This approach differs from prior living kidney donor guidelines that describe postdonation risk in relation to single predonation characteristics assessed in isolation. Prior guidelines also differ on the recommended specific thresholds for a characteristic that should be used to accept or decline living kidney donor candidates (7). For example, historically, most programs excluded donors with a body mass index exceeding a predetermined threshold, usually between 30 and 35 kg/m2, without considering additional donor characteristics or risk factors. By comparison, the KDIGO guideline endorses individualizing the decision to approve donation in obese candidates on the basis of their predicted long-term risk in relation to the transplant program’s acceptance threshold.

Table 2.

Example of a projection tool to estimate kidney failure risk in donor candidates (32) and a method for communicating such risks (9,33)

Suggested Steps and Considerations
(1) An online tool (http://www.transplantmodels.com/esrdrisk/) estimates the projected lifetime risk of permanent kidney failure treated by dialysis or transplantation in the absence of donation according to baseline demographic and clinical characteristics included in the online tool
(2) This projected predonation risk can be multiplied by the best available estimate for donation-attributable risk to obtain the projected postdonation risk; for example, Grams et al. (34) report a relative risk of 3.5–5.3 for 15-yr kidney failure risk according to sex and race
(3) The projected risk estimate can be compared with the program’s postdonation threshold of acceptable risk
(4) Use the tool cautiously when there is concern that the individual has risk factors not captured in the tool (e.g., familial or genetic risk) and for younger candidates
(5) When communicating kidney failure risk to donor candidates:
 Use plain language to make written and verbal materials more understandable
 Present data using absolute risks
 Present information in pictographs if graphs are included
 Present data using frequencies
 Use an incremental risk format to highlight how postdonation risks change from preexisting baseline levels
 Be aware that the order in which risks and benefits are presented can affect risk perceptions
 Consider using summary tables that include all risks and benefits associated with donation
 Consider presenting only the information that is most critical to the patients’ decision making, even at the expense of completeness
 Repeatedly draw patients’ attention to the time interval over which a risk occurs

A model was developed to project the estimated 15-year and lifetime risk of kidney failure in the absence of donation (“baseline risk”) on the basis of simultaneous consideration of each candidate’s profile of demographic and health characteristics.
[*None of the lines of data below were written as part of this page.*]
-- ==== Sys2Proof/Machine/Operands.lean ====
section
/-!
DEFINITION. The operands of the rules: per-space and per-port views of the state, address lookup, queue room, and the CSR
layout of 10_state R54.
-/
namespace Sys2Proof.Machine

/-! ## Views -/

/-- DIV_NUM, a function of REGION (10_state R24). -/
def State.divNum (s : State) : Nat := Config.divNum s.region

/-- IRQ_LINE, the live level (10_state R34, 41_interrupt_controller R160). -/
def State.irqLine (s : State) : Bool := Config.mapperIrq s.mapper

/-- MAP[space] (10_state R35). -/
def State.map (s : State) : Space → List MapEntry
  | .cpu => s.mapCpu
  | .ppu => s.mapPpu

/-- Replace MAP[space]. -/
def State.setMap (s : State) (sp : Space) (m : List MapEntry) : State :=
  match sp with
  | .cpu => { s with mapCpu := m }
  | .ppu => { s with mapPpu := m }

/-- OPEN_BUS[space] (10_state R36). -/
def State.openBus (s : State) : Space → Byte
  | .cpu => s.openBusCpu
  | .ppu => s.openBusPpu

/-- Replace OPEN_BUS[space]. -/
def State.setOpenBus (s : State) (sp : Space) (v : Byte) : State :=
  match sp with
  | .cpu => { s with openBusCpu := v }
  | .ppu => { s with openBusPpu := v }

/-- CTRL[port] (10_state R37). -/
def State.ctrl (s : State) (port : BitVec 1) : Byte := if port = 0 then s.ctrl0 else s.ctrl1

/-- Replace CTRL[port], one whole-byte write (44_events R225). -/
def State.setCtrl (s : State) (port : BitVec 1) (v : Byte) : State :=
  if port = 0 then { s with ctrl0 := v } else { s with ctrl1 := v }

/-- A latch byte with the bit of `button` made `down` (44_events R225). -/
def withButton (latch : Byte) (button : BitVec 3) (down : Bool) : Byte :=
  let mask : Byte := 1#8 <<< button.toNat
  if down then latch ||| mask else latch &&& ~~~mask

/-! ## Address lookup -/

/-- The range of an entry contains the address, both ends inclusive (40_bus R131, R134). -/
def entryHolds (e : MapEntry) (addr : Addr) : Bool := e.lo ≤ addr && addr ≤ e.hi

/-- The range of an entry meets `lo..hi` (40_bus R133). -/
def entryMeets (e : MapEntry) (lo hi : Addr) : Bool := e.lo ≤ hi && lo ≤ e.hi

/-- `Lookup(space, addr)` (40_bus R134). -/
def State.lookup (s : State) (sp : Space) (addr : Addr) : Option Byte :=
  ((s.map sp).find? fun e => entryHolds e addr).map (·.dev)

/-- `d ∈ DeviceSet` (40_bus R130, R133). -/
def Platform.hasDevice (p : Platform) (d : Byte) : Bool := p.devices.any fun x => x.1 == d

/-- Where the state of device `d` lives; a device the platform does not list has a state of its own. DESIGN CHOICE, safe: no
reachable map names such a device (log 27). -/
def Platform.kindOf (p : Platform) (d : Byte) : DevKind :=
  ((p.devices.find? fun x => x.1 == d).map (·.2)).getD .plain

/-! ## Queue room (44_events R239) -/

/-- `len < depth`; always, for an unbounded queue. -/
def roomFor (depth : Option Nat) (len : Nat) : Bool :=
  match depth with
  | none => true
  | some d => decide (len < d)

/-- `len(EVQ) < EVQ_DEPTH`. -/
def State.evqRoom (s : State) : Bool := roomFor s.plat.evqDepth s.evq.length

/-- `len(PQ) < PQ_DEPTH`. -/
def State.pqRoom (s : State) : Bool := roomFor s.plat.pqDepth s.pq.length

/-! ## The CSR map (10_state R54) -/

/-- FAULT codes (10_state R31). -/
def faultBits : FaultCode → BitVec 2
  | .none => 0b00
  | .unsupportedOpcode => 0b01
  | .busFault => 0b10
  | .sinkFailure => 0b11

/-- CTL_STATUS codes (10_state R43). -/
def ctlStatusBits : CtlStatus → BitVec 3
  | .ok => 0
  | .illegal => 1
  | .busy => 2
  | .mapConflict => 3
  | .mapFull => 4
  | .mapRange => 5
  | .notRunnable => 6

/-- SNAP_STATUS codes (10_state R43). -/
def snapStatusBits : SnapStatus → BitVec 4
  | .none => 0
  | .saved => 1
  | .loaded => 2
  | .errIo => 3
  | .errVersion => 4
  | .errMissing => 5
  | .errDecode => 6
  | .aborted => 7

/-- A field of a CSR, at bit `pos`. -/
def field {n : Nat} (v : BitVec n) (pos : Nat) : BitVec 64 := v.setWidth 64 <<< pos

/-- A one-bit field of a CSR. -/
def flag (b : Bool) (pos : Nat) : BitVec 64 := field (BitVec.ofBool b) pos

/-- `min(len, 2^32 − 1)`. -/
def countWord (len : Nat) : BitVec 64 := BitVec.ofNat 64 (min len (2 ^ 32 - 1))

/-- `MAP_CPU[i]` and `MAP_PPU[i]`: "all 0 when not valid". -/
def mapCsr (m : List MapEntry) (i : Nat) : BitVec 64 :=
  match m[i]? with
  | none => 0
  | some e => field e.hi 0 ||| field e.lo 16 ||| field e.dev 32 ||| flag true 63

/-- Register `n` as R54 lays it out; `none` for a reserved number. -/
def State.csr (s : State) (n : BitVec 8) : Option (BitVec 64) :=
  match n.toNat with
  | 0x00 => some (field Config.blockId 0)
  | 0x01 => some (flag s.running 0 ||| flag s.started 1)
  | 0x02 => some (field s.sphase 0 ||| flag s.pwaitRet 4)
  | 0x03 => some (field s.cphase 0)
  | 0x04 => some (field (stepModeBits s.stepMode) 0)
  | 0x05 => some (flag s.paused 0)
  | 0x06 => some (field s.quota 0)
  | 0x07 => some (field (BitVec.ofNat 8 Config.qDen) 0 ||| field (BitVec.ofNat 8 s.divNum) 8 |||
      field (regionBit s.region) 16 ||| flag s.hasSlc 17)
  | 0x08 => some (field s.drainPending 0)
  | 0x09 => some (field s.cpuCyc 0)
  | 0x0A => some (field s.ppuCyc 0)
  | 0x0B => some (field s.frameSeq 0)
  | 0x0C => some (flag s.nmiLatch 0 ||| flag s.nmiPrev 1 ||| flag s.irqLine 2)
  | 0x0D => some (field (faultBits s.fault) 0)
  | 0x0E => some (flag s.evIllegal 0 ||| flag s.hostRefused 1 ||| field (ctlStatusBits s.ctlStatus) 2 |||
      field (snapStatusBits s.snapStatus) 5 ||| flag s.consFail 9)
  | 0x0F => some (field s.openBusCpu 0 ||| field s.openBusPpu 8)
  | 0x10 => some (field s.ctrl0 0 ||| field s.ctrl1 8)
  | 0x11 => some (flag s.showFps 0)
  | 0x12 => some (countWord s.evq.length)
  | 0x13 => some (countWord s.pq.length)
  | 0x14 => some (field (BitVec.ofNat 6 s.mapCpu.length) 0 ||| field (BitVec.ofNat 6 s.mapPpu.length) 8)
  | 0x15 => some (flag s.ackValid 0 ||| flag s.ackVal 1)
  | k =>
    if 0x20 ≤ k ∧ k ≤ 0x3F then some (mapCsr s.mapCpu (k - 0x20))
    else if 0x40 ≤ k ∧ k ≤ 0x5F then some (mapCsr s.mapPpu (k - 0x40))
    else none

end Sys2Proof.Machine
end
In brief, cohort studies on kidney failure risk are only available for approximately 150,000 living donors, but they are available for millions of healthy persons in the general population. To leverage the information available in general population cohorts, the Kidney Disease: Improving Global Outcomes Clinical Practice Guideline on the Evaluation and Care of Living Kidney Donors Work Group collaborated with the CKD Prognosis Consortium to model the long-term risk of kidney failure in the absence of donation on the basis of ten candidate predonation demographic and health characteristics. The multistep modeling process was complex and independently published (34), and the risk projection tool is available online at http://www.transplantmodels.com/esrdrisk/. For clinical application, estimates provided for the predicted incidence of kidney failure in the absence of donation are then multiplied by the donation-attributable relative risk of kidney failure (which in the analysis was 3.5–5.3 according to sex and race).

Figure 1.

Figure 1.

The Kidney Disease: Improving Global Outcomes framework to accept or decline donor candidates on the basis of a transplant program’s threshold of acceptable projected lifetime risk of kidney failure, quantified as the aggregate of risk related to demographic and health profile and donation-attributable risks. The decision by a transplant program to accept or decline a donor candidate is grounded on whether an individual’s estimated projected postdonation lifetime risk is above or below the threshold set (dotted line) by the transplant program. Lifetime risk is composed of estimated risk in the absence of donation (i.e., related to donor demographic and health characteristics as denoted in blue and pink, respectively) and estimated risk attributable to donation (green). The threshold may vary across transplant programs, but the same threshold should apply to all donor candidates at each program. For example, candidate A would be acceptable because the estimated projected postdonation risk is far below the threshold. Candidate B could be accepted with caution because the estimated projected postdonation risk is close to the threshold, and candidate C would be unacceptable because the estimated postdonation projected risk is far above the threshold. BMI, body mass index. Reprinted from ref. 8, with permission.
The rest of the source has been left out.